INSTRUCTIONS FOR THE TASK: Find how many lines of the records below contain the word "Machine" and write that number by itself.

========================================

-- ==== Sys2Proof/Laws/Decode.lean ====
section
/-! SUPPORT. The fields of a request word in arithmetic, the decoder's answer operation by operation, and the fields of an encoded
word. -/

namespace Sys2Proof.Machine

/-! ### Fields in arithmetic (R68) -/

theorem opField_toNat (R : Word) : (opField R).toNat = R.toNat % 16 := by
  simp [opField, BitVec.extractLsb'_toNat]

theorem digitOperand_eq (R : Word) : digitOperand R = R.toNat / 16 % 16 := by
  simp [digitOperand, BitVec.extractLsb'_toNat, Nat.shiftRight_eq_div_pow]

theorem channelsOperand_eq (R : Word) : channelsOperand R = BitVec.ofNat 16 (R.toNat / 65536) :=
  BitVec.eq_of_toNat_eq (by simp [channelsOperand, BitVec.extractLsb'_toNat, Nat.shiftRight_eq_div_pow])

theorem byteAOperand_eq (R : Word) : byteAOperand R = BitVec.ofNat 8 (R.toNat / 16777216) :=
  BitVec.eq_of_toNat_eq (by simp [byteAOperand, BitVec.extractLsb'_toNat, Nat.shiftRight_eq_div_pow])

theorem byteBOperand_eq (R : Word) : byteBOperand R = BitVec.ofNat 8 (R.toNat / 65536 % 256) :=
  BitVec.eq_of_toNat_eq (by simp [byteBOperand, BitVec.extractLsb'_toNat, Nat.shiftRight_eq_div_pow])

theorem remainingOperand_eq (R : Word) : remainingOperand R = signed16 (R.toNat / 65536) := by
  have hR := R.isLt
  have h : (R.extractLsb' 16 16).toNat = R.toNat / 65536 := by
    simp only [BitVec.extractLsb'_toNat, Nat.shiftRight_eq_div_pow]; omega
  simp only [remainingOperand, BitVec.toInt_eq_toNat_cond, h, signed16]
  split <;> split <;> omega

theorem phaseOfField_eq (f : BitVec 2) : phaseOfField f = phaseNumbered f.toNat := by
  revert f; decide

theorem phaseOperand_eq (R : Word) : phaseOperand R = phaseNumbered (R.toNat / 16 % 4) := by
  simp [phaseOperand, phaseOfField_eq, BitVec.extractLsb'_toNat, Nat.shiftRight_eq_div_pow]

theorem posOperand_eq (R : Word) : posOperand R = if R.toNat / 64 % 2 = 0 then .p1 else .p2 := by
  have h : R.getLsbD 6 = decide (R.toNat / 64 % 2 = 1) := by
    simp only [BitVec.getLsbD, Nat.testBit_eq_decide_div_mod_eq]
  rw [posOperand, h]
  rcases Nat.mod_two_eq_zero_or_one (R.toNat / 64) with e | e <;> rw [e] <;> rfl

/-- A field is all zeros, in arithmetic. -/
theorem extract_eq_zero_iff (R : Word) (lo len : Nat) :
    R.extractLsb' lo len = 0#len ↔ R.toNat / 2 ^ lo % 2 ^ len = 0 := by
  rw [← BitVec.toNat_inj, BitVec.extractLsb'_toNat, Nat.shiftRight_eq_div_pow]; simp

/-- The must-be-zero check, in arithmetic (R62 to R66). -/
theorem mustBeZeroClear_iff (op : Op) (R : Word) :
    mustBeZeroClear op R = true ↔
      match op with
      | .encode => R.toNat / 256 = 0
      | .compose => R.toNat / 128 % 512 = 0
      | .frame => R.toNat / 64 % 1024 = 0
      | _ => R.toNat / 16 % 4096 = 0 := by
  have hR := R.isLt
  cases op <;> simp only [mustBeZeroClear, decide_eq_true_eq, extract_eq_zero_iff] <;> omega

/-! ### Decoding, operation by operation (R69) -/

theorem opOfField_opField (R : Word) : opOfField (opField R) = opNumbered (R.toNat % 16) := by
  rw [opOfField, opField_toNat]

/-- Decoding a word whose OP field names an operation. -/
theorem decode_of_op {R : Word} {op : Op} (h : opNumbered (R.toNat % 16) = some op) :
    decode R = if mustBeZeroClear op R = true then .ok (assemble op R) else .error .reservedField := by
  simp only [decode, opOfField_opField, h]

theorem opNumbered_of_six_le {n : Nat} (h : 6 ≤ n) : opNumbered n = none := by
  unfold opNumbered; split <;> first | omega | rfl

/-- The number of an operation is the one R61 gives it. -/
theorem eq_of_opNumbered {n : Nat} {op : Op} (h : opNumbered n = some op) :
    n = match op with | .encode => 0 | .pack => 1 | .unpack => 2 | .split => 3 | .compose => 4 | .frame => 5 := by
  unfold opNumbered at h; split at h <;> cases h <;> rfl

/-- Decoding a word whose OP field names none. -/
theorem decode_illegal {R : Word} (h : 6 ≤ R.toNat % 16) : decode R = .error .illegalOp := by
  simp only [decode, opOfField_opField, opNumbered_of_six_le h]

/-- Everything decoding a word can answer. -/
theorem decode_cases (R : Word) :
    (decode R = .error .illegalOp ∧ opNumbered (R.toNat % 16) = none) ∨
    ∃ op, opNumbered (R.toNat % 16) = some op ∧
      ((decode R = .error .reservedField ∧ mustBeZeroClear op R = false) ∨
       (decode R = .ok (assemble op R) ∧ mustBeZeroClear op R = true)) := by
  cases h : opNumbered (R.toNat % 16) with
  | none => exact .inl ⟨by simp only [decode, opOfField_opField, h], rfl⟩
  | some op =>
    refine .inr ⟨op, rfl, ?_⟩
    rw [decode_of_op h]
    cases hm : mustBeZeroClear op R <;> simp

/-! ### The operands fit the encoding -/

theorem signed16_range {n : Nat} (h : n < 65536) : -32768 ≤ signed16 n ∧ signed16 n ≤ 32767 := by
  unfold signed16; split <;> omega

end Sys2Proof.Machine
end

========================================

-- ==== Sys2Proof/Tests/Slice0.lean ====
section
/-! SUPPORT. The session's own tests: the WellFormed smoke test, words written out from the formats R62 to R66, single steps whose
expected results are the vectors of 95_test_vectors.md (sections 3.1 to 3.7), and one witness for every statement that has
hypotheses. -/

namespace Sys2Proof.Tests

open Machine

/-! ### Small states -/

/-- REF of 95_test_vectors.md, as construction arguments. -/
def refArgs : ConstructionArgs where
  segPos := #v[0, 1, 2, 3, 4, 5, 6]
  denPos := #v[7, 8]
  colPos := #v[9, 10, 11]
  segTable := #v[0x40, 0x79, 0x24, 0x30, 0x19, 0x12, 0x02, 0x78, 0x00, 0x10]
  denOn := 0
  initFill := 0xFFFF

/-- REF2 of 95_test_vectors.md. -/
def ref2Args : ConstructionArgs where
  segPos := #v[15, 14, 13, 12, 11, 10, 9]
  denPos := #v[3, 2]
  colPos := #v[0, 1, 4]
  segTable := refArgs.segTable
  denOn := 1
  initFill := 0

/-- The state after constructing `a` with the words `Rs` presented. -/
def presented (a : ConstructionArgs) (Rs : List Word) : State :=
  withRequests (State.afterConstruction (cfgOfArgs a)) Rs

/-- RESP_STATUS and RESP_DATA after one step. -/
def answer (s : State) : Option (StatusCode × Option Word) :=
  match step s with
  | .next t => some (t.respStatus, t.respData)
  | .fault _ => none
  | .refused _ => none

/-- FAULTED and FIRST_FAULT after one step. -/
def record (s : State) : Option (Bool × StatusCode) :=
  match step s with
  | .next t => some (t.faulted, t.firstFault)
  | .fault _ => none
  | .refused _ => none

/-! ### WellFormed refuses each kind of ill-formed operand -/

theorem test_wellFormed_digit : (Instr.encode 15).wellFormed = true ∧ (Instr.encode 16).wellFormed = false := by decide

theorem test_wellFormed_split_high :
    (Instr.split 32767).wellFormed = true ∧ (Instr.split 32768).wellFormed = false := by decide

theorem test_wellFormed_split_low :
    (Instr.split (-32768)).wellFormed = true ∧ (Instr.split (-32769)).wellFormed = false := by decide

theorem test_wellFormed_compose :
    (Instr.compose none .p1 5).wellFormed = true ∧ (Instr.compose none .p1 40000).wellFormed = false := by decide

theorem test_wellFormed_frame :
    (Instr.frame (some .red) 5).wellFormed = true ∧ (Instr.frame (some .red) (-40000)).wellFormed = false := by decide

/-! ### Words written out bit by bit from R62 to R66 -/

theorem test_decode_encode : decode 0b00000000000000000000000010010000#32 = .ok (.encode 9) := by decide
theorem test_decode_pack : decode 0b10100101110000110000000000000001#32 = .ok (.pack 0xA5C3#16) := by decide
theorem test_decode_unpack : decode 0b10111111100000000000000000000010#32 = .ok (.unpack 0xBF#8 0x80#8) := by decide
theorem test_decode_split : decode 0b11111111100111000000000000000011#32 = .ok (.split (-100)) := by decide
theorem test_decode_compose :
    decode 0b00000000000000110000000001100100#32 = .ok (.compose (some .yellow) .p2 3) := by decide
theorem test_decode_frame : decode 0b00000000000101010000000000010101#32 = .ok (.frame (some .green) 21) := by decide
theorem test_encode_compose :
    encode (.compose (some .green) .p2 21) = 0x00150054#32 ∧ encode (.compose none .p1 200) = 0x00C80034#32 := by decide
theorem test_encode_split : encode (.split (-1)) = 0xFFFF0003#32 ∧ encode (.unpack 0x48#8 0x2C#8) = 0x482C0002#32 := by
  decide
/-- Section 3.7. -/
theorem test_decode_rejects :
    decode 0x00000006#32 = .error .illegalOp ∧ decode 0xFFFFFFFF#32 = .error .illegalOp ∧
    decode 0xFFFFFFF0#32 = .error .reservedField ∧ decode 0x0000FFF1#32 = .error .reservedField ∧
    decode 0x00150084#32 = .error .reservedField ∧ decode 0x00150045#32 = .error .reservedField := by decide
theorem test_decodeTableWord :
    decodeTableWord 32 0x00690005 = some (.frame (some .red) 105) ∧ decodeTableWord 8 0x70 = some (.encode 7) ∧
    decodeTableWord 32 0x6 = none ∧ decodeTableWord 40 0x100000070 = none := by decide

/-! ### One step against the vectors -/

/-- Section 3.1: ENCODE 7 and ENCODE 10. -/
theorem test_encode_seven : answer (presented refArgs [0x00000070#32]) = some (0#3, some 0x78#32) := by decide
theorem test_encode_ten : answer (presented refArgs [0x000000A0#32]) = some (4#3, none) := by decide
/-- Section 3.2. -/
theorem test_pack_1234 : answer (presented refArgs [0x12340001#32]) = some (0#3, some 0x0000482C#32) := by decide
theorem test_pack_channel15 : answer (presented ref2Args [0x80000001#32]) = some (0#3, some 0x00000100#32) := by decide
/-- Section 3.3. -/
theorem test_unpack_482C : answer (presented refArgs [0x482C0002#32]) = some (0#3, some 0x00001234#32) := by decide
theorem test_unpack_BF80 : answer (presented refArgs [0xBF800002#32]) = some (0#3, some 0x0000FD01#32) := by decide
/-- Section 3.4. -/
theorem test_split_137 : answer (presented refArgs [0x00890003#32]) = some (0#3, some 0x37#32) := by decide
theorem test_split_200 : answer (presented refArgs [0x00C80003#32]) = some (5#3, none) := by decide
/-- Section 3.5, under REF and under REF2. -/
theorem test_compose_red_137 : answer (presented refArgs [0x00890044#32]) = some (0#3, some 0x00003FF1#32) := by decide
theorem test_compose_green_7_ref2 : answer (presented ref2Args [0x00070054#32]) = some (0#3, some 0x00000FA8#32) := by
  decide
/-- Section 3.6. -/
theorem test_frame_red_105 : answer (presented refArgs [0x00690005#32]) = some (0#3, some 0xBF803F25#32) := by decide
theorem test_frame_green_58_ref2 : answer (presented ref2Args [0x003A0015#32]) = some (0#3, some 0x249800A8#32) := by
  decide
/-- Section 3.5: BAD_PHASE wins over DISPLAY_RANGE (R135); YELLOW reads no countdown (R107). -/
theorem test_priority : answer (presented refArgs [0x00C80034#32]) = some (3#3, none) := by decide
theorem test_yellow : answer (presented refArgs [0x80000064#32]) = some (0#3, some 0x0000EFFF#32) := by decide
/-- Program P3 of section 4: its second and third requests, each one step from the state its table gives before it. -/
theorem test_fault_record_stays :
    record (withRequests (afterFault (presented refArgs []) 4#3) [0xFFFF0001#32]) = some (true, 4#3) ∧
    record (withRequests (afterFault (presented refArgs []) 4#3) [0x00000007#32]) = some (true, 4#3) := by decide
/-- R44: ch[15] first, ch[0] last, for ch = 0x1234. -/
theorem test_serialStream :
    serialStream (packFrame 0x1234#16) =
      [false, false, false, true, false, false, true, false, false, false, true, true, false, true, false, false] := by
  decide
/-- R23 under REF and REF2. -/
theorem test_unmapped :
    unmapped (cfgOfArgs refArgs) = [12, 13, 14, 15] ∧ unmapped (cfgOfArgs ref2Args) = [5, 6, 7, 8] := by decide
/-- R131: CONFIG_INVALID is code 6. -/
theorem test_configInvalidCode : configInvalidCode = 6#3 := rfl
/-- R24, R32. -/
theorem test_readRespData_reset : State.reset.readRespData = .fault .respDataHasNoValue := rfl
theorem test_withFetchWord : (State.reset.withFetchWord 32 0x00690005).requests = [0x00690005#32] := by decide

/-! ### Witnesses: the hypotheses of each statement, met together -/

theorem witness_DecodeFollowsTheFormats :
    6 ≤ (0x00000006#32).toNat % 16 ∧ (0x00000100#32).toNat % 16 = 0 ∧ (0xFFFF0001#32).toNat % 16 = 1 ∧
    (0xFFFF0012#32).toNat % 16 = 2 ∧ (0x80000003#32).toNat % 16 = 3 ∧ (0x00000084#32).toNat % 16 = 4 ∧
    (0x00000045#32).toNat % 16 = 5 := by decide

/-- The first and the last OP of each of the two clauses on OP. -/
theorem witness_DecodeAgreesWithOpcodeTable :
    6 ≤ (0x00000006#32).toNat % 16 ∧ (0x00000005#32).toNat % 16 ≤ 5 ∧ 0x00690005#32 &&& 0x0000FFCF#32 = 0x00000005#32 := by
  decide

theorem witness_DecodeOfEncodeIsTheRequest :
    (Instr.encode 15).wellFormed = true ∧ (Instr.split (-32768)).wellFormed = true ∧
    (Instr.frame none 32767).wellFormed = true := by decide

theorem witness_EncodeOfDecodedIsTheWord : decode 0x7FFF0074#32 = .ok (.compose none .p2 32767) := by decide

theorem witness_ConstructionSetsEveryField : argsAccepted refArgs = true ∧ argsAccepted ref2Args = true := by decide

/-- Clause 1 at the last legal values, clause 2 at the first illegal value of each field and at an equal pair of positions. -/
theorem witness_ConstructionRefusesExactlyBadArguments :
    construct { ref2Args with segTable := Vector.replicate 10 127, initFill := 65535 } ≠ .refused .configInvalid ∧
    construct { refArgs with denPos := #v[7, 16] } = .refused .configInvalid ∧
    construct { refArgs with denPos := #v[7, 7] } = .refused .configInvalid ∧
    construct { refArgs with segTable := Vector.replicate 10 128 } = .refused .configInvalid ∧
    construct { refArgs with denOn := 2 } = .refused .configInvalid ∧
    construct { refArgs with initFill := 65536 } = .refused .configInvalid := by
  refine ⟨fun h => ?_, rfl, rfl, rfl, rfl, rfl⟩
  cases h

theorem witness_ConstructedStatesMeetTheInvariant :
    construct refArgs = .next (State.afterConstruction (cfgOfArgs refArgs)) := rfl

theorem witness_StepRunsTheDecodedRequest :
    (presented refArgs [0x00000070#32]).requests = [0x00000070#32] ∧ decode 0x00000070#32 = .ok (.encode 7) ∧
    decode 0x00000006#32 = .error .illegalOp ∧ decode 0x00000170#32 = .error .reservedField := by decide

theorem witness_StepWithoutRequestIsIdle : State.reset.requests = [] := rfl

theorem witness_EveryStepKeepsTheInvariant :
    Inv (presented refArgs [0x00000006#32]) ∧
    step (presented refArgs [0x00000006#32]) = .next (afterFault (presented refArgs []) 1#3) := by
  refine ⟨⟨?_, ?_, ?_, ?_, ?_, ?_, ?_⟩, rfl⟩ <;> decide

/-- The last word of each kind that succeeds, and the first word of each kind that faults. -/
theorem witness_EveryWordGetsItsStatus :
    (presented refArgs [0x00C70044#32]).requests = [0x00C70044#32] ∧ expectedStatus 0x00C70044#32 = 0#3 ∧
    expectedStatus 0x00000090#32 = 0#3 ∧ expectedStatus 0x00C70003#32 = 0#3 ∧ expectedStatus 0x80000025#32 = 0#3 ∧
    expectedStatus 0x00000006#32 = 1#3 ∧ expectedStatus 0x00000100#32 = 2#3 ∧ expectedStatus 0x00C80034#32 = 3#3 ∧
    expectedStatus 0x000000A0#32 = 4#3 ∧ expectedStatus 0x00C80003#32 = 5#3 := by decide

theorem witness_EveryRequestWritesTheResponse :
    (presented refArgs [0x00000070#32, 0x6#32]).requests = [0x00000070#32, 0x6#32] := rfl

========================================

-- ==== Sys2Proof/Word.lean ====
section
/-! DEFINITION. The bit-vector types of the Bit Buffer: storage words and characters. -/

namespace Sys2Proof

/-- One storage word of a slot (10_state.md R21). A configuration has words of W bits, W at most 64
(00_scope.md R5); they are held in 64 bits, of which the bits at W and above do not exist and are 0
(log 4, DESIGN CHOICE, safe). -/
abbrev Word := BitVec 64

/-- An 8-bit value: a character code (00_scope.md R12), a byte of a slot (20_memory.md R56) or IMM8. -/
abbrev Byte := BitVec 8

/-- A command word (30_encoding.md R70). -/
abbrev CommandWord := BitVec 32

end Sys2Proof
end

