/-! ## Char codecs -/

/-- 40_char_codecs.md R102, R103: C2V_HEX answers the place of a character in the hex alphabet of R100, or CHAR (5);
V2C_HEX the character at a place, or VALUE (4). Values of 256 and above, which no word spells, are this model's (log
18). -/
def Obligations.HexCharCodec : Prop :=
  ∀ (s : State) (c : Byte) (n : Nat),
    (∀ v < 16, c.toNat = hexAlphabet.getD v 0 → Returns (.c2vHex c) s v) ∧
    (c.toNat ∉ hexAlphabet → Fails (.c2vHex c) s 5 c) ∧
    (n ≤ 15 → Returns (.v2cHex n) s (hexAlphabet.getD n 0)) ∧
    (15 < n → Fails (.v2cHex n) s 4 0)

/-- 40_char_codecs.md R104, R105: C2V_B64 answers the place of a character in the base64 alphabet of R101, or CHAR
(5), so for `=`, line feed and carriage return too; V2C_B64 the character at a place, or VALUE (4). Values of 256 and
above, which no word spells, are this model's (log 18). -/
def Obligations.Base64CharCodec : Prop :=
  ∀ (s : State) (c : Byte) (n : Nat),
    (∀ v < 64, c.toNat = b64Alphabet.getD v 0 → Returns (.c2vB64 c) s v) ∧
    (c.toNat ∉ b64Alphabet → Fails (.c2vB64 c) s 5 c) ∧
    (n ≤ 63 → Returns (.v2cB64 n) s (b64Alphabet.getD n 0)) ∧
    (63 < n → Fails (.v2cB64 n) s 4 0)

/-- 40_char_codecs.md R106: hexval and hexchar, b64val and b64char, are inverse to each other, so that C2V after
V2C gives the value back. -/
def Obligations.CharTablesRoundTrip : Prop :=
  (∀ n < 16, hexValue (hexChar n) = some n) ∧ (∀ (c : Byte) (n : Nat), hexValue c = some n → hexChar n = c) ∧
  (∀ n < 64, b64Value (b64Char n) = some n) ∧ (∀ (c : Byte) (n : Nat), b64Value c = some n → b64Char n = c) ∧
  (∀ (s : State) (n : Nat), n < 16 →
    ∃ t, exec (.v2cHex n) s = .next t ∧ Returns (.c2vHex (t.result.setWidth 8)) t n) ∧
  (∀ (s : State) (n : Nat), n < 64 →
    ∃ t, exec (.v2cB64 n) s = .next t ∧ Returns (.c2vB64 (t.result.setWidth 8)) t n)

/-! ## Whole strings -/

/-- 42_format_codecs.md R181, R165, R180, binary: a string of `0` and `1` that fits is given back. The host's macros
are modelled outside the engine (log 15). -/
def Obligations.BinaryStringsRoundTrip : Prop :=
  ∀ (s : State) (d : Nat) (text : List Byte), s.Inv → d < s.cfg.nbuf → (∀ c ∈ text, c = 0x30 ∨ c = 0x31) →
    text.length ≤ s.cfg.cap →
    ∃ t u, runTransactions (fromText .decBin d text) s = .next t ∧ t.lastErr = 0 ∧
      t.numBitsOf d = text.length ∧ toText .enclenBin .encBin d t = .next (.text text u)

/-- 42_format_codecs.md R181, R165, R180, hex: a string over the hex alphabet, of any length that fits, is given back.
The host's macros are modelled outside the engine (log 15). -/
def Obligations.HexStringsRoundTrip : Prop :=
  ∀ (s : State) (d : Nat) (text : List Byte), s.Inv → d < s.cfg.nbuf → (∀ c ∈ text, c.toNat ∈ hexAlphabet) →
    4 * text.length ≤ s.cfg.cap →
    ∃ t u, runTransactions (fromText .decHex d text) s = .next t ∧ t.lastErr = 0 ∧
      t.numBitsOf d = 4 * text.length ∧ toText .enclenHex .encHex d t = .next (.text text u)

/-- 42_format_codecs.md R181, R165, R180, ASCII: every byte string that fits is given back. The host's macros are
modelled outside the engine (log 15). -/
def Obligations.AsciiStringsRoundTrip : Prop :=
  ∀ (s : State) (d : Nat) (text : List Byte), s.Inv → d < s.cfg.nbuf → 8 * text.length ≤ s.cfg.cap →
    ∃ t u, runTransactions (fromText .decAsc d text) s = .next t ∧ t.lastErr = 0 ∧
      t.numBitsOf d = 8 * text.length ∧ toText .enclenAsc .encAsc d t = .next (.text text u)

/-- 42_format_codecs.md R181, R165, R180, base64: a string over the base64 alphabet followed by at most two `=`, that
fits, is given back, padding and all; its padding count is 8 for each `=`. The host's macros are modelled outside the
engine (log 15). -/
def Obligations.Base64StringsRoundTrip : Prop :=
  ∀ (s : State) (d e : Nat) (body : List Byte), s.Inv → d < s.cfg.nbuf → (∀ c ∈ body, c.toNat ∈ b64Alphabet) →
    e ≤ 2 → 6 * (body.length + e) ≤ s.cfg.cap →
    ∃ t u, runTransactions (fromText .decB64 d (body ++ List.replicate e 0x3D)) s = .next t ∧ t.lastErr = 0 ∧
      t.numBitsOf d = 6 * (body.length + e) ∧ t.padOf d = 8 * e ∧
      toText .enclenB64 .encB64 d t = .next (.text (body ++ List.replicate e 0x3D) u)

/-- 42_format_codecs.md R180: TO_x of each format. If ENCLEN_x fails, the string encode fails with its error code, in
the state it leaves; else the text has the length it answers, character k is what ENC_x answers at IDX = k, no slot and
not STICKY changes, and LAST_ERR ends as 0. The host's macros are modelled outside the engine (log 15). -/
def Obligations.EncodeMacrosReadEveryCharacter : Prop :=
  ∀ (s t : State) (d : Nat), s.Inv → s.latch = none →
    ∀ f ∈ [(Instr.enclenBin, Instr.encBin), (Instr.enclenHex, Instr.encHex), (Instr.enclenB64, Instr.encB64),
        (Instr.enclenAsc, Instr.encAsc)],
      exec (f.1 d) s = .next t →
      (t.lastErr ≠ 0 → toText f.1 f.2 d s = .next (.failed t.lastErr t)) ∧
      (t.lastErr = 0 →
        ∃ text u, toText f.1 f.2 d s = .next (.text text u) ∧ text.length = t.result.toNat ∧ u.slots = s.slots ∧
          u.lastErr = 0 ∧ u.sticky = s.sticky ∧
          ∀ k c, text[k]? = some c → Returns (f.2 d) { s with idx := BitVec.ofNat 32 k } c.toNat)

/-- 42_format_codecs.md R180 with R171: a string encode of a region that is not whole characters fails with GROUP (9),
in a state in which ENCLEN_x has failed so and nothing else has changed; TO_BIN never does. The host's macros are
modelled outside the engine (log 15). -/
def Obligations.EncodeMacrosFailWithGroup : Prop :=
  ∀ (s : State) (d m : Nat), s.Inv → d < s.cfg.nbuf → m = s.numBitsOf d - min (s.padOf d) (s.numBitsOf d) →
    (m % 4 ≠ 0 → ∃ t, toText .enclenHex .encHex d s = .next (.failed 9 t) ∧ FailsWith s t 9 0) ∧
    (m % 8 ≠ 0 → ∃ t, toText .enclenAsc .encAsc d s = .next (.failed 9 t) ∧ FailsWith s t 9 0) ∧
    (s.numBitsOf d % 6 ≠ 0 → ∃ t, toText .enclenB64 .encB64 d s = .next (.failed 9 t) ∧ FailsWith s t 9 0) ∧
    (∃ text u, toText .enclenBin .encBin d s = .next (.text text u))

========================================

TASK OUTPUT: 3